Intelligence with Everyone: RL @ MiniMax, with Olive Song, from AIE NYC & Inference by Turing Post

Hello, and welcome back to the Cognitive Revolution!

The presenting sponsor of today's episode is Granola, the AI notepad that helps you get the doing done.  Whether it's identifying TODO items after a call, turning a brainstorming session into a product spec, or looking back at multiple calls to identify cultural trends at your company, Granola takes your raw meeting notes and makes them awesome.

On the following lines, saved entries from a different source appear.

@[simp] theorem State.updStream_pending (st : Nat) (g : Stream → Stream) (s : State) : (s.updStream st g).pending = s.pending := rfl
@[simp] theorem State.updStream_clock (st : Nat) (g : Stream → Stream) (s : State) : (s.updStream st g).clock = s.clock := rfl
@[simp] theorem State.updStream_fabTime (st : Nat) (g : Stream → Stream) (s : State) : (s.updStream st g).fabTime = s.fabTime := rfl
@[simp] theorem State.updStream_free (st : Nat) (g : Stream → Stream) (s : State) : (s.updStream st g).free = s.free := rfl
@[simp] theorem State.updStream_out (st : Nat) (g : Stream → Stream) (s : State) : (s.updStream st g).out = s.out := rfl
@[simp] theorem State.updStream_keys (st : Nat) (g : Stream → Stream) (s : State) : (s.updStream st g).keys = s.keys := rfl
@[simp] theorem State.updStream_tenants (st : Nat) (g : Stream → Stream) (s : State) : (s.updStream st g).tenants = s.tenants := rfl
@[simp] theorem State.updStream_index (st : Nat) (g : Stream → Stream) (s : State) : (s.updStream st g).index = s.index := rfl
@[simp] theorem State.updStream_models (st : Nat) (g : Stream → Stream) (s : State) : (s.updStream st g).models = s.models := rfl
@[simp] theorem State.updStream_tiles (st : Nat) (g : Stream → Stream) (s : State) : (s.updStream st g).tiles = s.tiles := rfl
@[simp] theorem State.updStream_tables (st : Nat) (g : Stream → Stream) (s : State) : (s.updStream st g).tables = s.tables := rfl
@[simp] theorem State.updStream_tiers (st : Nat) (g : Stream → Stream) (s : State) : (s.updStream st g).tiers = s.tiers := rfl
@[simp] theorem State.updStream_flash (st : Nat) (g : Stream → Stream) (s : State) : (s.updStream st g).flash = s.flash := rfl
@[simp] theorem State.updStream_fabric (st : Nat) (g : Stream → Stream) (s : State) : (s.updStream st g).fabric = s.fabric := rfl
@[simp] theorem State.updStream_comp (st : Nat) (g : Stream → Stream) (s : State) : (s.updStream st g).comp = s.comp := rfl
@[simp] theorem State.updStream_power (st : Nat) (g : Stream → Stream) (s : State) : (s.updStream st g).power = s.power := rfl
@[simp] theorem State.updStream_governor (st : Nat) (g : Stream → Stream) (s : State) : (s.updStream st g).governor = s.governor := rfl
@[simp] theorem State.updStream_pins (st : Nat) (g : Stream → Stream) (s : State) : (s.updStream st g).pins = s.pins := rfl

Right now, Granola is featuring AI "Recipes"  from AI thought leaders, including several past guests of this show.  My own contribution is a "Blindspot Finder" Recipe that looks back at recent conversations and attempts to identify things I'm totally missing.  This was immediately useful in the context of contingency planning for my son's cancer treatment, and the more data Granola collects as I continue using it, the more valuable it becomes for suggesting AI topics areas that I really ought to explore.  See the link in our show notes to try my Blind Spot finder Recipe, and experience for yourself how Granola puts your meetings to work. 

Today, I'm excited to share a special combined crossover episode featuring Olive Song, a Senior Researcher specializing in reinforcement learning and model evaluation at the Chinese AI company MiniMax, creators of the M series of models, the most recent of which, M2.5, currently tops the OpenRouter Usage Leaderboard.

To give you the most complete picture possible, we're combining two sources: first, a presentation Olive recently gave at the AI Engineer Conference in New York, where she had previously lived for 6 years, and second, an interview with Ksenia Se from her podcast Inference by Turing Post

Together, they provide an excellent overview of MiniMax's goals as a company, the capabilities they prioritize in their models, the techniques they're using to get there, and the day-to-day ups and downs of training frontier LLMs.

Highlights include:

  • How Minimax's strategy of building both models and user-facing applications creates tight feedback loops that enable their cross-functional research and engineering teams to identify and address model weaknesses as quickly as possible;

  • An overview of how "interleaved thinking" – which allows the model to take an action, get feedback from the environment, and pause to "think" again before continuing – improves performance on long-horizon agentic tasks;

  • A description of the "perturbation pipeline" they use to systematically vary the model's training environment in order to encourage robust generalization;

  • Olive's perspective on the constant battle she & teammates are waging against reward hacking;

  • A window into the tedious debugging that's sometimes required to diagnose training issues, and how they realized that they needed to run RL training at FP32 precision;

  • And how the team at MiniMax is using AI agents to keep up with the daily flood of AI news.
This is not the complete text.